Therapeutic, diagnostic and theranostic applications of nanomedicines. A-C: PSMA-targeted PLA/PLGA-nanoparticles containing docetaxel (DTXL-TNP) were extensively optimized from a formulation point of view, their efficacy was evaluated in three different mouse tumor models (B), and their pharmacokinetics were assessed in mice, rats, monkeys and humans. In addition, initial responses in patients with lung cancer metastases and tonsillar tumors were monitored (C). D-F: Multilamellar liposomes containing cytarabine and daunorubicin (CPX-351) were extensively evaluated in vitro and in vivo, to identify the optimal ratio for synergistic drug efficacy (E). Liposomes containing an optimal ‘ratiometric’ mixture of 5:1 cytarabine vs. daunorubicin were subsequently evaluated in patients suffering from relapsed and refractorary acute myeloid leukemia, showing prolonged presence of drugs and metabolites in blood (F), and a significant number of complete responses in pretreated patients. G-I: Gadomer-17 is a polylysine dendrimer containing 24 gadolinium complexes. It is significantly larger it is highly useful for DCE-MRI, MR lymphography and MR angiography, enabling the visualization of tumor blood vessels and coronary arteries in animal models and in patients (H-I). J-L: Carboxydextran-coated iron oxide nanoparticles (Resovist) have been employed for MR angiography and stem cell tracking in preclinical models (K), as well as for visualizing metastatic liver lesions in patients (L). M-P: HPMA-based polymeric nanomedicines can be functionalized both with drugs and with imaging agents, enabling the in vivo visualization of their circulating properties and tumor accumulation in tumor-bearing mice and rats (N), as well as their ability to target solid tumors and metastases in patients (O).
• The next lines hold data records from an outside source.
/-- The partition with its resources as the block names them. -/
def Partition.taken (p : Partition) : Partition :=
  { Partition.reset p.num with
    phalls := p.phalls, pchgrp := p.pchgrp, psvc := p.psvc, parc := p.parc, ppower := p.ppower, patq := p.patq, pt2 := p.pt2
    active := true
    halls := wordBits p.phalls 24, groups := wordBits p.pchgrp 32
    svc := bits p.psvc.toNat 8 0 :: if p.psvc.getLsbD 31 then [bits p.psvc.toNat 24 16] else []
    arc := wordBits p.parc 12, atq := p.patq.toNat, t2 := (bits p.pt2.toNat 15 0, bits p.pt2.toNat 31 16), power := p.ppower.toNat }

def share (a b : List Nat) : Bool := a.any b.contains

/-- The code with which APPLY ends. -/
def State.applyCode (s : State) (p : Partition) : Nat :=
  let q := p.taken
  let act := s.parts.filter fun x => x.active && x.num ≠ p.num
  let owners := (s.owners.filter fun o => o.enable && o.part = p.num).length
  let sum (f : Partition → Nat) : Nat := act.foldl (fun n x => n + f x) (f q)
  if s.mgmt.minimal then 1
  else if p.active then 2
  else if q.halls = [] || q.groups = [] then 3
  else if act.any (fun x => share x.halls q.halls || share x.groups q.groups || share x.arc q.arc
      || (q.t2.2 ≠ 0 && x.t2.2 ≠ 0 && meets q.t2.1 q.t2.2 x.t2.1 x.t2.2))
    || 1024 < sum Partition.atq || (q.t2.2 ≠ 0 && s.t2size < q.t2.1 + q.t2.2) then 4
  else if q.svc.any (fun c => !q.halls.contains (hallOfCore c)) || (16 < owners && q.svc.length < 2) || 24 < owners then 5
  else if q.power < 30 * q.halls.length + 17 * q.groups.length || 1450 < sum Partition.power then 6
  else 0

/-- A partition block's 128 bytes as they read. -/
def Partition.block (p : Partition) : List Byte :=
  [p.phalls, p.pchgrp, p.psvc, p.parc, p.ppower, p.patq, 0, wd ((if p.active then 1 else 0) + 256 * p.result), p.pt2].flatMap
      (fun w => leBytes 4 w.toNat) ++ List.replicate 92 0

/-- APPLY (R424): once it is accepted the second stage measures the 16 blocks (R417). -/
def State.applyPart (s : State) (part : Nat) : State :=
  if 16 ≤ part then s
  else
    let p := s.part part
    match s.applyCode p with
    | 0 =>
      let s : State := s.putPart p.taken
      if s.mgmt.halted then s
      else s.setMgmt fun m => m.measure 3 (sha256 ((List.range 16).flatMap fun i => (s.part i).block))
    | c => s.putPart { p with result := c }

/-- PCTL_APPLY (R424). -/
def execPctlApply (part : Nat) (s : State) : Result := .next (s.applyPart part)

/-- TEARDOWN (R424). -/
def State.teardownPart (s : State) (part : Nat) : State :=
  if 16 ≤ part then s
  else
    let p := s.part part
    if s.owners.any fun o => o.part = part && o.state ≠ 0 then s.putPart { p with result := 2 }
    else s.putPart { Partition.reset part with
      phalls := p.phalls, pchgrp := p.pchgrp, psvc := p.psvc, parc := p.parc, ppower := p.ppower, patq := p.patq, pt2 := p.pt2 }

/-- PCTL_TEARDOWN (R424). -/
def execPctlTeardown (part : Nat) (s : State) : Result := .next (s.teardownPart part)

/-! ### Arcade links (19 R411; 11 R266) -/

/-- LINK_TRAINING (R411): two ends with one identity do not train. -/
def execLinkTraining (link : Nat) (far : FarEnd) (s : State) : Result :=
  if 12 ≤ link then .next s
  else if far.identity.toNat = s.mgmt.arcid.toNat % 4096 then .next (s.putLink (Link.reset link))
  else .next (s.putLink ⟨link, true, far.identity, far.pairs, false⟩)

/-- LINK_FAILURE (11 R266): the link is down, and its active copies end with PEER_DOWN at their next block. -/
def execLinkFailure (link : Nat) (s : State) : Result :=
  let s : State := s.putLink { s.link link with up := false, failed := true }
  let mine := s.copies.filter fun c => c.form = .cpyp && c.dst.link = link && c.state = .active && c.next < c.units
  .next (mine.foldl (fun s c => let u := c.unit c.next; s.putCopy (c.failed u.first 0x32 (u.first / 64))) s)

/-! ### Clocks and heat (R426, R427) -/

def clockSteps : List Nat := [700, 630, 560, 490, 420, 350]
def stepDown (mhz : Nat) : Nat := (clockSteps.find? fun c => c < mhz).getD 350
def stepUp (mhz : Nat) : Nat := (clockSteps.reverse.find? fun c => mhz < c).getD 700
P-R: Liposomes, such as Doxil, can also be easily co-loaded with drugs and imaging agents. In HNSCC-bearing nude rats, Doxil co-functionalized with the beta- and gamma-emitter rhenium-186 not only enabled the monitoring of tumor accumulation using 3D SPECT-CT and 2D gamma-scintigraphy (Q), but also the combination of radionuclide therapy with chemotherapy. Technetium-99m-labeled Doxil can be used to visualize and quantify tumor accumulation in patients, suffering e.g. from different types of sarcomas (R), thereby enabling patient preselection and (more) personalized nano-chemotherapeutic treatments. Images are adapted, with permission, from [30,32-34,38-42,50-52].

Figure 3

Rationale for image-guided and personalized nanomedicine. By combining non-invasive imaging information on the target site accumulation (1^st selection step) and therapeutic efficacy (2^nd patient selection step) of theranostics nanomedicines, patients can be preselected. They can then either be assigned to nanomedicine treatment (in case of moderate to high tumor accumulation and proper antitumor efficacy), or to conventional/alternative chemotherapeutic interventions (in case of low tumor accumulation and/or improper efficacy). In addition, during the first patient selection step, patients presenting with high levels of nanomedicine accumulation in potentially endangered healthy organs can be excluded from nanomedicine treatment, to attenuate the incidence and/or intensity of side effects. Image reproduced, with permission, from [9].